After pulling in $28 million at the worldwide box office this month, director (and star) Dev Patel’s critically acclaimed action-thriller Monkey Man is now available to watch at home.

You can rent Monkey Man for $19.99 or digitally purchase the film for $24.99!

Monkey Man is currently 88% Fresh on Rotten Tomatoes, with Bloody Disgusting’s head critic Meagan Navarro awarding the film 4.5/5 stars in her review out of SXSW back in March.

Meagan raves, “While the violence onscreen is palpable and painful, it’s not just the exquisite fight choreography and thrilling action set pieces that set Monkey Man apart but also its political consciousness, unique narrative structure, and myth-making scale.”

“While Monkey Man pays tribute to all of the action genre’s greats, from the Indonesian action classics to Korean revenge cinema and even a John Wick joke or two, Dev Patel’s cultural spin and unique narrative structure leave behind all influences in the dust for new terrain,” Meagan’s review continues.

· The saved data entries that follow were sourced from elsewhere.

-- ==== Sys2Proof/Certificates/Slice0/Obligations.lean ====
section
/-! DEFINITION. The statements for the provers, from the numbered rules of spec/. OBLIGATIONS.json lists them. -/

open Sys2Proof Sys2Proof.Machine

/-! ## Decoding and encoding -/

/-- Words written out from 30_encoding R80, R81, R95, R96 stand for the commands and packets they spell. -/
def Obligations.WrittenOutWordsDecode : Prop :=
  ∀ (m0 m1 : Byte) (o : ByteOrder),
    decodeFrame (Config.k0 m0 m1 o) [0x01, 0x00, 0xCD, 0xAB] = .instr (.rbPush 0 0xABCD) ∧
    decodeFrame (Config.k0 m0 m1 o) [0x02, 0x01, 0x02, 0x00, 0x0A, 0x00, 0x0B, 0x01] = .instr (.rbPushN 1 [10, 267]) ∧
    decodeFrame (Config.k0 m0 m1 o) [0x08, 0x01] = .instr (.rbClear 1) ∧
    decodeFrame (Config.k0 m0 m1 o) [0x20, 0x2C, 0x01] = .instr (.dpConfig 300) ∧
    decodeFrame (Config.k0 m0 m1 o) [0x22, 0x01, 0xCE, 0xFF] = .instr (.dpAdd 1 (-50)) ∧
    decodeFrame (Config.k0 m0 m1 o) [0x30, 0x07, 0x78, 0x56, 0x34, 0x12] = .instr (.tpWrite 0x07 0x12345678) ∧
    decodeFrame (Config.k0 m0 m1 o) [0x10] = .instr .seqReset ∧
    decodePacket (Config.k0 m0 m1 .be) 1 [m0, m1, 0x4E, 0x05, 0x07, 0x12, 0x34, 0x56, 0x78] =
      some (.pktN m0 m1 0x05 0x07 0x12345678)

/-- The decoder reads every well-formed command back from its frame (30_encoding R96). For RB_PUSH and RB_PUSHN on an
instance that does not exist R96 gives no `E_b`: the frame of such a command is the model's DESIGN CHOICE (log 9), and so
is what this statement says of it. -/
def Obligations.CommandFramesRoundTrip : Prop :=
  ∀ (c : Config) (i : Instr), i.isCommand = true → i.wellFormed c = true → decodeFrame c (encode c i) = .instr i

/-- A receiver reads every well-formed packet back from its bytes, whatever BYTE_ORDER is (30_encoding R80 to R88). -/
def Obligations.WirePacketsRoundTrip : Prop :=
  ∀ (c : Config) (i : Instr) (ppp : Nat), c.WF → i.isCommand = false → i.wellFormed c = true →
    (∀ m n s samples, i = .pktM m n s samples → ppp = c.pointsOf samples) →
    decodePacket c ppp (encode c i) = some i

/-- A frame that spells a command is that command's frame, of its format's length, with no bit dropped: the items fit
their width (30_encoding R96). The last part is about instances that exist, since no other has an `E_b`. -/
def Obligations.DecodedFramesAreEncodings : Prop :=
  ∀ (c : Config) (frame : List Byte) (i : Instr), decodeFrame c frame = .instr i →
    i.isCommand = true ∧ i.wellFormed c = true ∧
    (Instr.pushesToExisting c i → encode c i = frame ∧ frame.length = frameLength c i)

/-- A frame of a listed opcode that is no well-formed command's frame is refused: it spells no command (30_encoding
R96). The frames of RB_PUSH and RB_PUSHN that name an instance that does not exist are left out: R96 gives them no `E_b`,
and which of them spell a command is the model's choice (log 9). -/
def Obligations.IllFormedFramesAreRefused : Prop :=
  ∀ (s : State) (ctx : Ctx) (x : Byte) (rest : List Byte) (q : List Request) (op : Opcode),
    s.cfg.WF → s.port = .command ctx (x :: rest) :: q → ctx ∈ s.cfg.ctxs → x = op.byte →
    (op = .rbPush ∨ op = .rbPushN → ∀ b, rest.head? = some b → b.toNat < s.cfg.numRB) →
    (∀ i : Instr, i.isCommand = true → i.wellFormed s.cfg = true → encode s.cfg i ≠ x :: rest) →
    step s = .refused .illFormedFrame

/-- Every opcode value outside 30_encoding R95 records IllegalCommand with that byte, changes no state and emits nothing
(30_encoding R98). That this holds whatever follows the byte is the model's reading (log 11), the response without a
value too (log 26). -/
def Obligations.ReservedOpcodesRecordIllegalCommand : Prop :=
  ∀ (s : State) (ctx : Ctx) (x : Byte) (rest : List Byte) (q : List Request),
    s.cfg.WF → s.port = .command ctx (x :: rest) :: q → ctx ∈ s.cfg.ctxs →
    (x.toNat = 0x00 ∨ (0x09 ≤ x.toNat ∧ x.toNat ≤ 0x0F) ∨ (0x11 ≤ x.toNat ∧ x.toNat ≤ 0x1F) ∨
      (0x25 ≤ x.toNat ∧ x.toNat ≤ 0x2F) ∨ 0x33 ≤ x.toNat) →
    ∃ t, step s = .next t ∧
      (∀ f, f ∈ t.faults ↔ f ∈ s.faults ∨ f = ⟨.illegalCommand, x, ctx, .opcode x⟩) ∧
      t.replies = s.replies ++ [⟨ctx, x, none, .noValue⟩] ∧ SameBlock s t ∧ SameStream s t ∧ t.cfg = s.cfg ∧
      t.port = q ∧ t.sampleDraws = s.sampleDraws ∧ t.rxSeq = s.rxSeq ∧ t.rxGaps = s.rxGaps

/-! ## The step -/

/-- When the frame at the port spells a command, the step is that command, issued by the frame's context. -/
def Obligations.StepRunsTheDecodedCommand : Prop :=
  ∀ (s : State) (ctx : Ctx) (frame : List Byte) (q : List Request) (i : Instr),
    s.cfg.WF → s.port = .command ctx frame :: q → ctx ∈ s.cfg.ctxs → decodeFrame s.cfg frame = .instr i →
    step s = exec i { s with port := q, ctx := ctx }

/-- When the bytes before the receiver are a packet, the step is that packet's reception (the model's receiver, log 12). -/
def Obligations.StepRunsTheDecodedPacket : Prop :=
  ∀ (s : State) (ppp : Nat) (bytes : List Byte) (q : List Request) (i : Instr),
    s.cfg.WF → s.port = .packet ppp bytes :: q → decodePacket s.cfg ppp bytes = some i →
    step s = exec i { s with port := q }

/-- The next request decides a step whatever stands behind it: requests still pending are not read and not changed
(20_memory R61: a command's result is computed from the state left by the command before it alone). R61 speaks of
commands. That they wait in one port, in a given order, is the model's form (log 3); so are the other three requests: a
whole-block reset, which lets the pending requests stand (log 15, DEDUCED, unsafe), a packet before the receiver (log 12)
and a use of read data (log 14). -/
def Obligations.PendingRequestsAreNotRead : Prop :=
  ∀ (s t : State) (r : Request) (q q' : List Request), s.port = r :: q → step s = .next t →
    t.port = q ∧ step { s with port := r :: q' } = .next { t with port := q' }

/-- Whole-block reset puts every register and storage in the state of 70_reset R231, and does not touch FAULTS or OUT. -/
def Obligations.WholeBlockResetState : Prop :=
  ∀ (s : State) (q : List Request), s.cfg.WF → s.port = .reset :: q →
    ∃ t, step s = .next t ∧ t.rbs.length = s.cfg.numRB ∧
      (∀ b, b < s.cfg.numRB → (t.rb b).wr = 0 ∧ (t.rb b).rd = 0 ∧ occupied (s.par b).capacity (t.rb b) = 0 ∧
        freeSlots (s.par b).capacity (t.rb b) = (s.par b).capacity - 1 ∧
        ∀ j, Memory.read (t.rb b).store j = none) ∧
      t.seq = 0 ∧ t.dpPPP = s.cfg.pppReset ∧ t.dpIDX = 0 ∧ t.dpSTATE = .empty ∧ (∀ p c, t.dpRead p c = none) ∧
      t.faults = s.faults ∧ t.out = s.out ∧ t.cfg = s.cfg

/-- The state after reset is legal, for the model's configuration (log 1) and for every configuration of the block. -/
def Obligations.ResetStateIsLegal : Prop :=
  State.reset.Inv ∧ ∀ c : Config, c.WF → (State.resetOf c).Inv

/-- Every step from a legal state leads to a legal state. -/
def Obligations.StepKeepsLegalStates : Prop :=
  ∀ s t : State, s.Inv → step s = .next t → t.Inv

/-- In a legal state every row of the opcode table completes in one step. R213 of 60_exceptions says it of the commands;
of the five WIRE rows, which are no commands, it is the model's: their meaning is its receiver (log 12, DESIGN CHOICE). -/
def Obligations.EveryInstructionCompletes : Prop :=
  ∀ (s : State) (i : Instr), s.Inv → ∃ t, exec i s = .next t

/-- From a legal state the machine never faults, and it refuses only a frame that spells nothing or a context outside
`CTX` (log 10). -/
def Obligations.LegalStatesStopOnlyAtThePort : Prop :=
  ∀ s : State, s.Inv →
    (∀ f, step s ≠ .fault f) ∧
    (∀ r, step s = .refused r →
      (r = .illFormedFrame ∧ ∃ ctx frame q, s.port = .command ctx frame :: q ∧ decodeFrame s.cfg frame = .illFormed) ∨
      (r = .notAContext ∧ ∃ ctx q, ctx ∉ s.cfg.ctxs ∧
        ((∃ frame, s.port = .command ctx frame :: q) ∨ ∃ b, s.port = .useData ctx b :: q)))

/-- No step changes a parameter: byte order, magic, capacities and ownership are fixed (20_memory R53, 60_exceptions
R210). -/
def Obligations.ConfigurationIsFixed : Prop :=
  ∀ s t : State, step s = .next t → t.cfg = s.cfg

/-! ## Ring buffers -/

/-- RBCheck is run first by every ring-buffer command: it stops the command with the fault it gives, or records nothing
(40_ring_buffer R109). -/
def Obligations.RingBufferPrologue : Prop :=
  ∀ (s : State) (i : Instr) (b : Byte) (op : Opcode), i.instanceNo = some b → i.opcode = some op →
    CheckedByRBCheck s op b (exec i s) ∧
    (s.MayIssue op b → ∀ t, exec i s = .next t → t.faults = s.faults)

She adds, “Monkey Man presents Dev Patel as a new action hero, a tenacious underdog with a penetrating stare who bites, bludgeons, and stabs his way through bodies to gloriously bloody excess. More excitingly, the film introduces Patel as a strong visionary right out of the gate.”

Inspired by the legend of Hanuman, Monkey Man stars Patel as Kid, an anonymous young man who ekes out a meager living in an underground fight club where, night after night, wearing a gorilla mask, he is beaten bloody by more popular fighters for cash. After years of suppressed rage, Kid discovers a way to infiltrate the enclave of the city’s sinister elite. As his childhood trauma boils over, his mysteriously scarred hands unleash an explosive campaign of retribution to settle the score with the men who took everything from him.

Monkey Man is produced by Jordan Peele’s Monkeypaw Productions.